Material supplied:
<<<<
-- ==== Sys2Proof/WellFormed.lean ====
section
/-! DEFINITION. The operand ranges the types of `Instr` do not already fix (41_encoder.md R130, 30_encoding.md R80, R96). -/

namespace Sys2Proof

/-- The payload of a product-name message: opcode 0 and 16 bytes of text (R96). -/
def isProductNamePayload : List Byte → Bool
  | op :: text => op == opcProductName && text.length == 16
  | [] => false

/-- The payload of a distance-sample message: opcode 44 and at least the six bytes of the three fields (R96). -/
def isDistancePayload : List Byte → Bool
  | op :: data => op == opcDistance && decide (6 ≤ data.length)
  | [] => false

/-- The one frame of the scan-enable message, `AA 81 00 60 01 4D DC` (R96), by its fields. -/
def isScanEnableFrame (wf : BitVec 1) (rsv : BitVec 5) (payload : List Byte) (ck : Half) : Bool :=
  wf == 1 && rsv == 0 && payload == [opcScanEnable, 1] && ck == 0xDC4D

/-- An operation whose operands are in range. A received frame is written with the constructor of its own row: the
message formats of R96 are excluded from the general row. -/
def Instr.wellFormed : Instr → Bool
  | .crcInit => true
  | .crcStep _ => true
  | .crcRead => true
  | .crcBlock _ => true
  | .encFrame _ _ val => decide (val.length ≤ 1022)
  | .encGet _ => true
  | .encWr8 _ _ => true
  | .encWr16 _ _ => true
  | .encWr32 _ _ => true
  | .encWrf _ _ => true
  | .decRx _ => true
  | .decRxn _ => true
  | .decReset => true
  | .selD => true
  | .selE => true
  | .selF => true
  | .frameRx wf rsv payload ck =>
    decide (payload.length ≤ maxPlen) && !isProductNamePayload payload && !isDistancePayload payload
      && !isScanEnableFrame wf rsv payload ck
  | .msgProductName _ _ text _ => text.length == 16
  | .msgDistanceSample _ _ _ _ _ extra _ => decide (extra.length ≤ 1016)
  | .msgScanEnable => true

end Sys2Proof
end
>>>>
What the task asks: The data above is to be given again, with every line exact.

The completed task:
-- ==== Sys2Proof/WellFormed.lean ====
section
/-! DEFINITION. The operand ranges the types of `Instr` do not already fix (41_encoder.md R130, 30_encoding.md R80, R96). -/

namespace Sys2Proof

/-- The payload of a product-name message: opcode 0 and 16 bytes of text (R96). -/
def isProductNamePayload : List Byte → Bool
  | op :: text => op == opcProductName && text.length == 16
  | [] => false

/-- The payload of a distance-sample message: opcode 44 and at least the six bytes of the three fields (R96). -/
def isDistancePayload : List Byte → Bool
  | op :: data => op == opcDistance && decide (6 ≤ data.length)
  | [] => false

/-- The one frame of the scan-enable message, `AA 81 00 60 01 4D DC` (R96), by its fields. -/
def isScanEnableFrame (wf : BitVec 1) (rsv : BitVec 5) (payload : List Byte) (ck : Half) : Bool :=
  wf == 1 && rsv == 0 && payload == [opcScanEnable, 1] && ck == 0xDC4D

/-- An operation whose operands are in range. A received frame is written with the constructor of its own row: the
message formats of R96 are excluded from the general row. -/
def Instr.wellFormed : Instr → Bool
  | .crcInit => true
  | .crcStep _ => true
  | .crcRead => true
  | .crcBlock _ => true
  | .encFrame _ _ val => decide (val.length ≤ 1022)
  | .encGet _ => true
  | .encWr8 _ _ => true
  | .encWr16 _ _ => true
  | .encWr32 _ _ => true
  | .encWrf _ _ => true
  | .decRx _ => true
  | .decRxn _ => true
  | .decReset => true
  | .selD => true
  | .selE => true
  | .selF => true
  | .frameRx wf rsv payload ck =>
    decide (payload.length ≤ maxPlen) && !isProductNamePayload payload && !isDistancePayload payload
      && !isScanEnableFrame wf rsv payload ck
  | .msgProductName _ _ text _ => text.length == 16
  | .msgDistanceSample _ _ _ _ _ extra _ => decide (extra.length ≤ 1016)
  | .msgScanEnable => true

end Sys2Proof
end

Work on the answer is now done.